/-- Queue an alarm (R515): one that finds the 64-entry queue full is lost, and overflow is set. -/
def queueAlarm (index address value : Nat) (s : State) : State :=
  s.modPower (fun p =>
    if p.alarms.length < 64 then { p with alarms := p.alarms ++ [(index, address, BitVec.ofNat 24 value)] }
    else { p with overflow := true, overflowBeat := 1 + s.time.beats })

/-- CH_STATE without the fields whose changes send no alarm: in_limit and trips (R515). -/
def chAlarmPart (c : Channel) : Nat := ({ c with inLimit := false, trips := 0 } : Channel).stateReg

/-- The fabric die sees a channel's PG line rise (R33, R506, R508, R519): event 240 + c, and a waiting SLOT_ON is DONE. -/
def pgRises (c : Nat) (s : State) : State :=
  let s1 := s.modCopy c (fun x => { x with pg := true, pgTick := s.tick })
  if s.fabricOn then finishJob (.slotOn c) stDone [] (raise (240 + c) s1) else s1

/-- The fabric die sees a channel's TRIP line change (R33, R506). -/
def tripLine (c : Nat) (high : Bool) (s : State) : State :=
  let s1 := s.modCopy c (fun x => { x with trip := high, faultStamp := if high then s.now else x.faultStamp })
  if s.fabricOn then raise (240 + c) s1 else s1

/-- Change a channel: a change of its state register queues an alarm (R515), and a rise of PG or a change of TRIP shows on its
line in the same sample (R33, R505). The fabric die sees PG fall in PG_FALL. -/
def chChange (c : Nat) (f : Channel → Channel) (s : State) : State :=
  let old := s.channel c
  let new := f old
  let s1 := s.modChannel c (fun _ => new)
  let s2 := if chAlarmPart old ≠ chAlarmPart new then queueAlarm c 4 new.stateReg s1 else s1
  let s3 := if new.pg && !old.pg then pgRises c s2 else s2
  if new.trip != old.trip then tripLine c new.trip s3 else s3

/-- A fault of a channel is recorded (R518): SLOT_TRIP with the TRIP rise. -/
def logTrip (c cause : Nat) (s : State) : State :=
  if s.fabricOn then logFault 0x50 blockPower c cause 0 0 0 s else s

/-- Whether the branch switch of a channel is closed (R493). -/
def State.branchClosed (s : State) (c : Nat) : Bool := s.power.branches.getLsbD (c / 8)

/-- Whether a channel's ramp may start (R497, R498, R504). -/
def State.canRamp (s : State) (c : Nat) : Bool := !s.dev.slotHold && !s.power.brownout && s.branchClosed c

/-- A channel whose ramp and gate-rise timer start (R497). A first ramp restores the retries; a retry does not. -/
def Channel.ramp (x : Channel) (now : Nat) : Channel :=
  { x with state := .ramp, since := now, gate := true, auxEn := true, trip := false, delayOver := false,
           retriesLeft := if x.state = .retryWait then x.retriesLeft else x.retries, limitSince := none }

/-- Start the ramp, or wait for the blocking line to fall (R497, R498). -/
def rampOrWait (c : Nat) (s : State) : State :=
  if s.canRamp c then chChange c (fun x => x.ramp s.sample) s
  else chChange c (fun x => { x with delayOver := true }) s

/-- Every channel that waits starts its ramp in the first sample in which nothing blocks it (R498). -/
def startWaitingRamps (s : State) : State :=
  forEach (List.range 48) (fun c t =>
    let x := t.channel c
    if x.delayOver && t.canRamp c && (x.state == .delay || (x.state == .retryWait && x.prsnt)) then
      chChange c (fun y => y.ramp t.sample) t
    else t) s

═══

## Work required
Take the lines above and retype all of them exactly.

## Written answer
/-- Queue an alarm (R515): one that finds the 64-entry queue full is lost, and overflow is set. -/
def queueAlarm (index address value : Nat) (s : State) : State :=
  s.modPower (fun p =>
    if p.alarms.length < 64 then { p with alarms := p.alarms ++ [(index, address, BitVec.ofNat 24 value)] }
    else { p with overflow := true, overflowBeat := 1 + s.time.beats })

/-- CH_STATE without the fields whose changes send no alarm: in_limit and trips (R515). -/
def chAlarmPart (c : Channel) : Nat := ({ c with inLimit := false, trips := 0 } : Channel).stateReg

/-- The fabric die sees a channel's PG line rise (R33, R506, R508, R519): event 240 + c, and a waiting SLOT_ON is DONE. -/
def pgRises (c : Nat) (s : State) : State :=
  let s1 := s.modCopy c (fun x => { x with pg := true, pgTick := s.tick })
  if s.fabricOn then finishJob (.slotOn c) stDone [] (raise (240 + c) s1) else s1

/-- The fabric die sees a channel's TRIP line change (R33, R506). -/
def tripLine (c : Nat) (high : Bool) (s : State) : State :=
  let s1 := s.modCopy c (fun x => { x with trip := high, faultStamp := if high then s.now else x.faultStamp })
  if s.fabricOn then raise (240 + c) s1 else s1

/-- Change a channel: a change of its state register queues an alarm (R515), and a rise of PG or a change of TRIP shows on its
line in the same sample (R33, R505). The fabric die sees PG fall in PG_FALL. -/
def chChange (c : Nat) (f : Channel → Channel) (s : State) : State :=
  let old := s.channel c
  let new := f old
  let s1 := s.modChannel c (fun _ => new)
  let s2 := if chAlarmPart old ≠ chAlarmPart new then queueAlarm c 4 new.stateReg s1 else s1
  let s3 := if new.pg && !old.pg then pgRises c s2 else s2
  if new.trip != old.trip then tripLine c new.trip s3 else s3

/-- A fault of a channel is recorded (R518): SLOT_TRIP with the TRIP rise. -/
def logTrip (c cause : Nat) (s : State) : State :=
  if s.fabricOn then logFault 0x50 blockPower c cause 0 0 0 s else s

/-- Whether the branch switch of a channel is closed (R493). -/
def State.branchClosed (s : State) (c : Nat) : Bool := s.power.branches.getLsbD (c / 8)

/-- Whether a channel's ramp may start (R497, R498, R504). -/
def State.canRamp (s : State) (c : Nat) : Bool := !s.dev.slotHold && !s.power.brownout && s.branchClosed c

/-- A channel whose ramp and gate-rise timer start (R497). A first ramp restores the retries; a retry does not. -/
def Channel.ramp (x : Channel) (now : Nat) : Channel :=
  { x with state := .ramp, since := now, gate := true, auxEn := true, trip := false, delayOver := false,
           retriesLeft := if x.state = .retryWait then x.retriesLeft else x.retries, limitSince := none }

/-- Start the ramp, or wait for the blocking line to fall (R497, R498). -/
def rampOrWait (c : Nat) (s : State) : State :=
  if s.canRamp c then chChange c (fun x => x.ramp s.sample) s
  else chChange c (fun x => { x with delayOver := true }) s

/-- Every channel that waits starts its ramp in the first sample in which nothing blocks it (R498). -/
def startWaitingRamps (s : State) : State :=
  forEach (List.range 48) (fun c t =>
    let x := t.channel c
    if x.delayOver && t.canRamp c && (x.state == .delay || (x.state == .retryWait && x.prsnt)) then
      chChange c (fun y => y.ramp t.sample) t
    else t) s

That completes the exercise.